# Soil substrate:to keep or remove the wood chip/floating bits?



## shaonrahman (Jan 10, 2019)

For the soil tank, I watched youtuber the water box's channel. There, I saw that he sifted the soil through a strainer to block out any large chunks. I saw the same thing by Mike from Aquapros. I think it makes sense to remove all the bigger chunks and whatever floats later on. Its more pleasing anyway.


----------



## xjasminex (Jul 26, 2011)

AquaAurora said:


> I've been reading a bit before trying another soil tank (been a few years), and get a few different points of view with soil..
> 
> Some people say to remove the wood chips and any floating bits (soak/rinse before use), others keep it in.
> I was under the impression that the wood chips and 'dreaded' floating bits are part of what break down to generate CO2 over time so removing them reduce your potential CO2?
> ...




If I can remember correctly this may have been a point in walstads method, I’ll go back and look through the book and see what she wrote. 

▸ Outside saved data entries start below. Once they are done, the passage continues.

/-- The choice of R610 on a state `m` in which PWR_MEAS and CAP_IN_FORCE alone differ from `s`, in terms of `s`. -/
theorem State.throttle_eq {s m : State} (w : Nat × Nat) {now : Nat} (hl : s.fld R.pwrLevel ≤ 6) (hlevel : m.fld R.pwrLevel = s.fld R.pwrLevel)
    (hfloor : m.fld R.pwrFloor = s.fld R.pwrFloor) (hcap : m.fld R.pwrCapInForce = s.cap) (hpower : m.power = s.power) (htime : m.time.now = now) :
    ∀ c n, s.showCap.chooseLevel (w.1 + w.2) (s.fld R.pwrLevel) (longAt now (s.fitsSince (w.1 + w.2) now)) = c → max c.1 (s.fld R.pwrFloor) = n →
      m.throttle w = m.takeLevel (s.powerNow w n c.2 (s.fitsSince (w.1 + w.2) now)) n := by
  intro c n hc hn
  subst htime
  unfold State.throttle
  extract_lets p l _ m' since' c' new x
  have hgains : m'.power.gain = s.gainsNow p := (s.gainsNow_eq hpower p hlevel).symm
  have hgain : m'.gainOf l = s.gainNow p := by
    rw [← s.gainsNow_level _ hl, ← hgains, ← hlevel, List.getD_eq_getElem?_getD]
    rfl
  have hsince : since' = s.fitsSince (w.1 + w.2) m.time.now := by
    have hfits : m.power.fits = s.power.fits := by rw [hpower]
    simp only [since', State.fitsSince, hgain, show m'.fld R.pwrCapInForce = _ from hcap, show m'.power.fits = _ from hfits, decide_eq_true_eq]
    rfl
  have hchoose := State.chooseLevel_congr (u := m') (hcap.trans s.fld_showCap.symm) (hfloor.trans (s.fld_showCap_apart _ (by decide)).symm) p l
    (longAt m.time.now since')
  have hc' : c' = c := by rw [show c' = _ from hchoose, hsince, show l = _ from hlevel, ← hc]
  have hn' : new = n := by rw [show new = max c'.1 (m'.fld R.pwrFloor) from rfl, hc', show m'.fld R.pwrFloor = _ from hfloor, hn]
  change m.takeLevel { m.power with power := (m.power.power.set 0 w.1).set 1 w.2, gain := m'.power.gain, raised := c'.2,
                                    before := if c'.2 then p else m.power.before, fits := if new = l then since' else none } new = _
  rw [hn', hc', hsince, show l = _ from hlevel, hgains, hpower]
  rfl

theorem State.takeLevel_frame (s : State) (x : PowerSt) (n : Nat) : s.takeLevel x n = { s with csr := (s.takeLevel x n).csr, power := x } := rfl

theorem State.measurePower_frame (s : State) (amps volts : List (List Nat)) (t : Nat) : s.measurePower amps volts t =
  { s.advance t with fresh := (s.measurePower amps volts t).fresh, csr := (s.measurePower amps volts t).csr } := rfl

/-- An evaluation chooses its level from the measured power as R610 does, and changes nothing else. -/
theorem powerEvaluation_evaluated (s : State) (amps volts : List (List Nat)) (t : Nat) {w : Nat × Nat} (hw : s.diePower amps volts = w)
    (hl : s.fld R.pwrLevel ≤ 6) (hf : s.fld R.pwrFloor ≤ 6) :
    ∃ b : Bool, (b = true ↔ s.FitsLong (w.1 + w.2) (max s.time.now t)) ∧
      ∀ c, s.showCap.chooseLevel (w.1 + w.2) (s.fld R.pwrLevel) b = c →
        Runs (.powerEvaluation amps volts t) s (s.Evaluated t w (max c.1 (s.fld R.pwrFloor)) c.2) := by
  refine ⟨_, s.longAt_fitsSince _ _, fun c hc => ?_⟩
  have hn : max c.1 (s.fld R.pwrFloor) ≤ 6 := Nat.max_le.mpr ⟨hc ▸ State.chooseLevel_le hl, hf⟩
  have hlevel := s.fld_measurePower_apart amps volts t R.pwrLevel (by decide) (by decide)
  have hfloor := s.fld_measurePower_apart amps volts t R.pwrFloor (by decide) (by decide)
  have hrun := State.throttle_eq w hl hlevel hfloor (s.fld_measurePower_cap amps volts t) rfl rfl c _ hc rfl
  have hexec := exec_powerEvaluation s amps volts t
  obtain ⟨h0, h1⟩ := s.fld_measurePower_meas amps volts t
  rw [hw] at h0 h1 hexec
  rw [hrun] at hexec
  refine ⟨_, hexec, ?_⟩
  constructor
  case frame => rw [State.takeLevel_frame, State.measurePower_frame]
  case level => exact (State.fld_takeLevel _ _ hn).1
  case limited => rw [(State.fld_takeLevel _ _ hn).2, hfloor]
  case meas0 => exact (State.fld_takeLevel_apart _ _ _ _ (by decide)).trans h0
  case meas1 => exact (State.fld_takeLevel_apart _ _ _ _ (by decide)).trans h1
  case raised => rfl
  case before => rfl
  case gain => exact s.gainsNow_level _ hl
  case gains => exact fun j hj => s.gainsNow_other _ hl hj
  case fits => rfl

/-- The cap in force, as the setting and the Rind's cap give it. -/
theorem State.cap_eq (s : State) : s.cap =
    min (if s.fld R.pwrCfg < 300 then 300 else if 560 < s.fld R.pwrCfg then 560 else s.fld R.pwrCfg) (rindCap (s.fld R.rindPower)) := by
  rw [State.cap, max_min_eq_clamp]

end Sys2Proof.Machine
end

section
/-! # Temperature: the thermal trip and the thermal floor (R611 to R613) -/

namespace Sys2Proof.Machine

/-! ## Temperatures (R611, R612) -/

/-- The highest of a list of readings, not below a start. -/
theorem foldl_max_eq {α : Type} (f : α → Nat) {l : List α} {a m : Nat} (ha : a ≤ m) (hle : ∀ x ∈ l, f x ≤ m)
    (hm : a = m ∨ ∃ x ∈ l, f x = m) : l.foldl (fun m x => max m (f x)) a = m := by
  induction l generalizing a with
  | nil => simpa using hm
  | cons x xs ih =>
    refine ih (max_le ha (hle x List.mem_cons_self)) (fun y hy => hle y (List.mem_cons_of_mem _ hy)) ?_
    have hx := hle x List.mem_cons_self
    rcases hm with rfl | ⟨y, hy, rfl⟩
    · exact .inl (max_eq_left hx)
    · rcases List.mem_cons.mp hy with rfl | hy
      · exact .inl (max_eq_right ha)
      · exact .inr ⟨y, hy, rfl⟩

/-- The first of the highest readings reads as the highest. -/
theorem foldl_hot_snd (l : List (Nat × Nat × Nat)) (a : Nat × Nat × Nat) :
    (l.foldl (fun m b => if m.2.2 < b.2.2 then b else m) a).2.2 = l.foldl (fun m b => max m b.2.2) a.2.2 := by
  induction l generalizing a with
  | nil => rfl
  | cons b l ih =>
    rw [List.foldl_cons, List.foldl_cons, ih]
    congr 1
    split <;> omega

theorem thermHotOf_eq {x : ThermIn} {m : Nat} (hle : ∀ b ∈ x.bunch, b.2.2 ≤ m) (hm : ∃ b ∈ x.bunch, b.2.2 = m) : (thermHotOf x).2.2 = m :=
  (foldl_hot_snd x.bunch (0, 0, 0)).trans (foldl_max_eq (fun b : Nat × Nat × Nat => b.2.2) (Nat.zero_le m) hle (.inr hm))

theorem thermStk_eq {x : ThermIn} {g : Nat} (hle : ∀ k ∈ x.stk, k.2 ≤ g) (hg : ∃ k ∈ x.stk, k.2 = g) : thermStk x = g :=
  foldl_max_eq (fun k : Nat × Nat => k.2) (Nat.zero_le g) hle (.inr hg)

/-! ## A thermal trip (R612, R613) -/

theorem exec_thermalSample_trip {s : State} {x : ThermIn} {t : Nat} (h : 115000 ≤ (thermHotOf x).2.2 ∨ 110000 ≤ thermStk x) :
    exec (.thermalSample x t) s = .next { (s.advance t).deviceReset 3 with pins.thermtrip := true } := by
  change execThermalSample x t s = _
  unfold execThermalSample
  exact if_pos h

/-- A device reset leaves the registers at reset but for RST_CAUSE. -/
theorem State.fld_deviceReset (s : State) (c : Nat) (f : Fld) (h : f.key ≠ 0x20) : (s.deviceReset c).fld f = State.reset.fld f :=
  State.fld_setFld_apart _ R.rstCauseF f c (by decide) (.inl h)

theorem State.fld_deviceReset_cause (s : State) {c : Nat} (h : c < 8) : (s.deviceReset c).fld R.rstCauseF = c :=
  State.fld_setFld_same _ R.rstCauseF c (by decide) h

theorem State.fld_thermtrip (s : State) (b : Bool) (f : Fld) : ({ s with pins.thermtrip := b } : State).fld f = s.fld f := rfl

/-- No port is up at reset. -/
theorem State.reset_portLinkUp : ∀ p, p < 32 → State.reset.fld (R.portLinkUp p) = 0 := by decide

/-- A device reset restores what is neither flash, pin nor the model's own. -/
theorem State.deviceReset_frame (s : State) (c : Nat) : (s.deviceReset c).cores = State.reset.cores ∧ (s.deviceReset c).time = State.reset.time ∧
    (s.deviceReset c).out = s.out ∧ (s.deviceReset c).boot.flash = s.boot.flash := by
  unfold State.deviceReset
  simp only [State.setFld_cores, State.setFld_time, State.setFld_out, State.setFld_boot, and_self]

/-- A thermal trip drives THERMTRIP_N and leaves the device reset: only flash, pins and what was sent are as before. -/
theorem thermalSample_trip {s : State} {x : ThermIn} {t : Nat} (h : 115000 ≤ (thermHotOf x).2.2 ∨ 110000 ≤ thermStk x) :
    Runs (.thermalSample x t) s fun r => r.pins.thermtrip = true ∧ r.fld R.rstCauseF = 3 ∧ r.fld R.bootDone = 0 ∧ r.cores = State.reset.cores ∧
      r.time = State.reset.time ∧ r.out = s.out ∧ r.boot.flash = s.boot.flash ∧ ∀ p, p < 32 → r.fld (R.portLinkUp p) = 0 := by
  have hfld : ∀ f : Fld, f.key ≠ 0x20 → ({ (s.advance t).deviceReset 3 with pins.thermtrip := true } : State).fld f = State.reset.fld f :=
    fun f hf => (State.fld_thermtrip _ _ f).trans (State.fld_deviceReset _ _ f hf)
  obtain ⟨hcores, htime, hout, hflash⟩ := (s.advance t).deviceReset_frame 3
  refine ⟨_, exec_thermalSample_trip h, rfl, ?cause, ?boot, hcores, htime, hout, hflash, ?ports⟩
  case cause => exact (State.fld_thermtrip _ _ _).trans (State.fld_deviceReset_cause _ (by decide))
  case boot => exact (hfld R.bootDone (by decide)).trans (by decide)
  case ports => exact fun p hp => (hfld _ (by have := R.portLinkUp_key p; omega)).trans (State.reset_portLinkUp p hp)

/-! ## The thermal floor (Table 24.4) -/

/-- The stacks' readings reach their controllers and nothing else. -/
theorem State.foldl_temp (l : List (Nat × Nat)) (s : State) : ∃ h, l.foldl (fun s k => s.modHbm ⟨k.1 % 4, by omega⟩ fun c => { c with temp := k.2 }) s =
    { s with hbmCtl := h } := by
  induction l generalizing s with
  | nil => exact ⟨_, rfl⟩
  | cons k l ih => exact ih (s.modHbm ⟨k.1 % 4, by omega⟩ fun c => { c with temp := k.2 })

/-- Since when a sample at `now` finds Tj at or above 105 °C. -/
def State.hotSince (s : State) (m now : Nat) : Option Nat := if 105000 ≤ m then some (s.power.hot.getD now) else none

theorem State.longAt_hotSince (s : State) (m now : Nat) :
    longAt now (s.hotSince m now) = true ↔ 105000 ≤ m ∧ ∃ f, s.power.hot = some f ∧ f + 1000000 ≤ now := by
  unfold State.hotSince
  by_cases h : 105000 ≤ m
  · cases hs : s.power.hot with
    | some f => simp [h, longAt]
    | none => simp [h, longAt]
  · simp [h, longAt]

/-- The floor that the readings impose, with Tj hot for 1 ms or not. -/
def thermFloor (long : Bool) (m g : Nat) : Nat := if long then 6 else if 100000 ≤ m then 4 else if 95000 ≤ g then 1 else 0

theorem thermFloor_le (long : Bool) (m g : Nat) : thermFloor long m g ≤ 6 := by
  unfold thermFloor
  split_ifs <;> omega

/-- THERM_STAT shows a sample. -/
def State.showTherm (s : State) (x : ThermIn) : State :=
  ((s.setFld R.thermTj (min ((thermHotOf x).2.2 / 1000) 255)).setFld R.thermHot ((thermHotOf x).1 % 2 * 32 + (thermHotOf x).2.1 % 32)).setFld R.thermHbm
    (min (thermStk x / 1000) 255)

theorem State.fld_showTherm (s : State) (x : ThermIn) : (s.showTherm x).fld R.thermTj = min ((thermHotOf x).2.2 / 1000) 255 ∧
    (s.showTherm x).fld R.thermHbm = min (thermStk x / 1000) 255 := by
  have hle : ∀ v, min v 255 < 2 ^ 8 := fun v => lt_of_le_of_lt (Nat.min_le_right v _) (by decide)
  rw [State.showTherm]
  constructor
  · rw [State.fld_setFld_apart _ _ _ _ (by decide) (by decide), State.fld_setFld_apart _ _ _ _ (by decide) (by decide),
      State.fld_setFld_same _ _ _ (by decide) (hle _)]
  · exact State.fld_setFld_same _ _ _ (by decide) (hle _)

theorem State.fld_showTherm_apart (s : State) (x : ThermIn) (f : Fld) (h : f.key ≠ 0x10000C) : (s.showTherm x).fld f = s.fld f := by
  rw [State.showTherm, State.fld_setFld_apart _ _ _ _ (by decide) (.inl h), State.fld_setFld_apart _ _ _ _ (by decide) (.inl h),
    State.fld_setFld_apart _ _ _ _ (by decide) (.inl h)]

/-- What the throttle and the margins keep of a sample at `now`. -/
def State.keepTherm (s : State) (x : ThermIn) (now : Nat) : State :=
  { s with power := { s.power with hot := s.hotSince (thermHotOf x).2.2 now, tj := (s.power.tj.set 0 (thermDie x 0)).set 1 (thermDie x 1) },
           health.tjMax := max s.health.tjMax (min ((thermHotOf x).2.2 / 1000) 255) }

/-- A sample that trips nothing shows the readings and sets the floor. -/
theorem exec_thermalSample_floor {s : State} {x : ThermIn} {t : Nat} (h : ¬(115000 ≤ (thermHotOf x).2.2 ∨ 110000 ≤ thermStk x)) :
    ∃ c, exec (.thermalSample x t) s = .next (((({ s.advance t with hbmCtl := c } : State).showTherm x).keepTherm x (max s.time.now t)).setFld R.pwrFloor
      (thermFloor (longAt (max s.time.now t) (s.hotSince (thermHotOf x).2.2 (max s.time.now t))) (thermHotOf x).2.2 (thermStk x))) := by
  obtain ⟨c, hc⟩ := State.foldl_temp x.stk (s.advance t)
  refine ⟨c, ?_⟩
  change execThermalSample x t s = _
  unfold execThermalSample
  refine (if_neg h).trans ?_
  rw [hc]
  rfl

theorem State.keepTherm_frame (s : State) (x : ThermIn) (now : Nat) :
    s.keepTherm x now = { s with power := (s.keepTherm x now).power, health := (s.keepTherm x now).health } := rfl

theorem State.showTherm_frame (s : State) (x : ThermIn) : s.showTherm x = { s with csr := (s.showTherm x).csr } := rfl

theorem State.fld_keepTherm (s : State) (x : ThermIn) (now : Nat) (f : Fld) : (s.keepTherm x now).fld f = s.fld f := rfl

Sent from my iPhone using Tapatalk


----------



## shaonrahman (Jan 10, 2019)

Why would you want the things that wont do anything for you? At least, thats how I look at it when I set up my dirted tank. These wood chip, and other stuff, they will float eventually, and you will find yourself constantly skimming the top water to remove all those stuff as it is not doing any good, but making my tank look not that good. If you sift them out first, you will have two benefits. One, not much time spending afterwards to remove them. Two, you have more room for more dirt.


----------



## xjasminex (Jul 26, 2011)

Yes, found on page 137...
“The decomposition of soil organic matter releases CO2 which plants may badly need in a new tank”

Reference from page 139 also states...” also decomposition of the soils organic matter adds CO2 to the water which greatly benefits plants in aquariums without CO2 injection”

So I believe that keeping the wood chips and such may be a benefit to the tank rather than a hindrance. Larger pieces may offer more co2 over a longer period of time. She also states that care needs to be taken to reduce co2 off gassing via water movement or air stones.



shaonrahman said:


> Why would you want the things that wont do anything for you? At least, thats how I look at it when I set up my dirted tank. These wood chip, and other stuff, they will float eventually, and you will find yourself constantly skimming the top water to remove all those stuff as it is not doing any good, but making my tank look not that good. If you sift them out first, you will have two benefits. One, not much time spending afterwards to remove them. Two, you have more room for more dirt.




I have tanks that I have not removed the wood pieces, if there was a significantly large piece I would remove it but other wise I left them. I have had no problems with wood rising up and out of the substrate. Maybe if your gravel or sand top layer was not thick enough this could happen though. Also I am not one to uproot plants once planted, unless I am forced too. 


Sent from my iPhone using Tapatalk


----------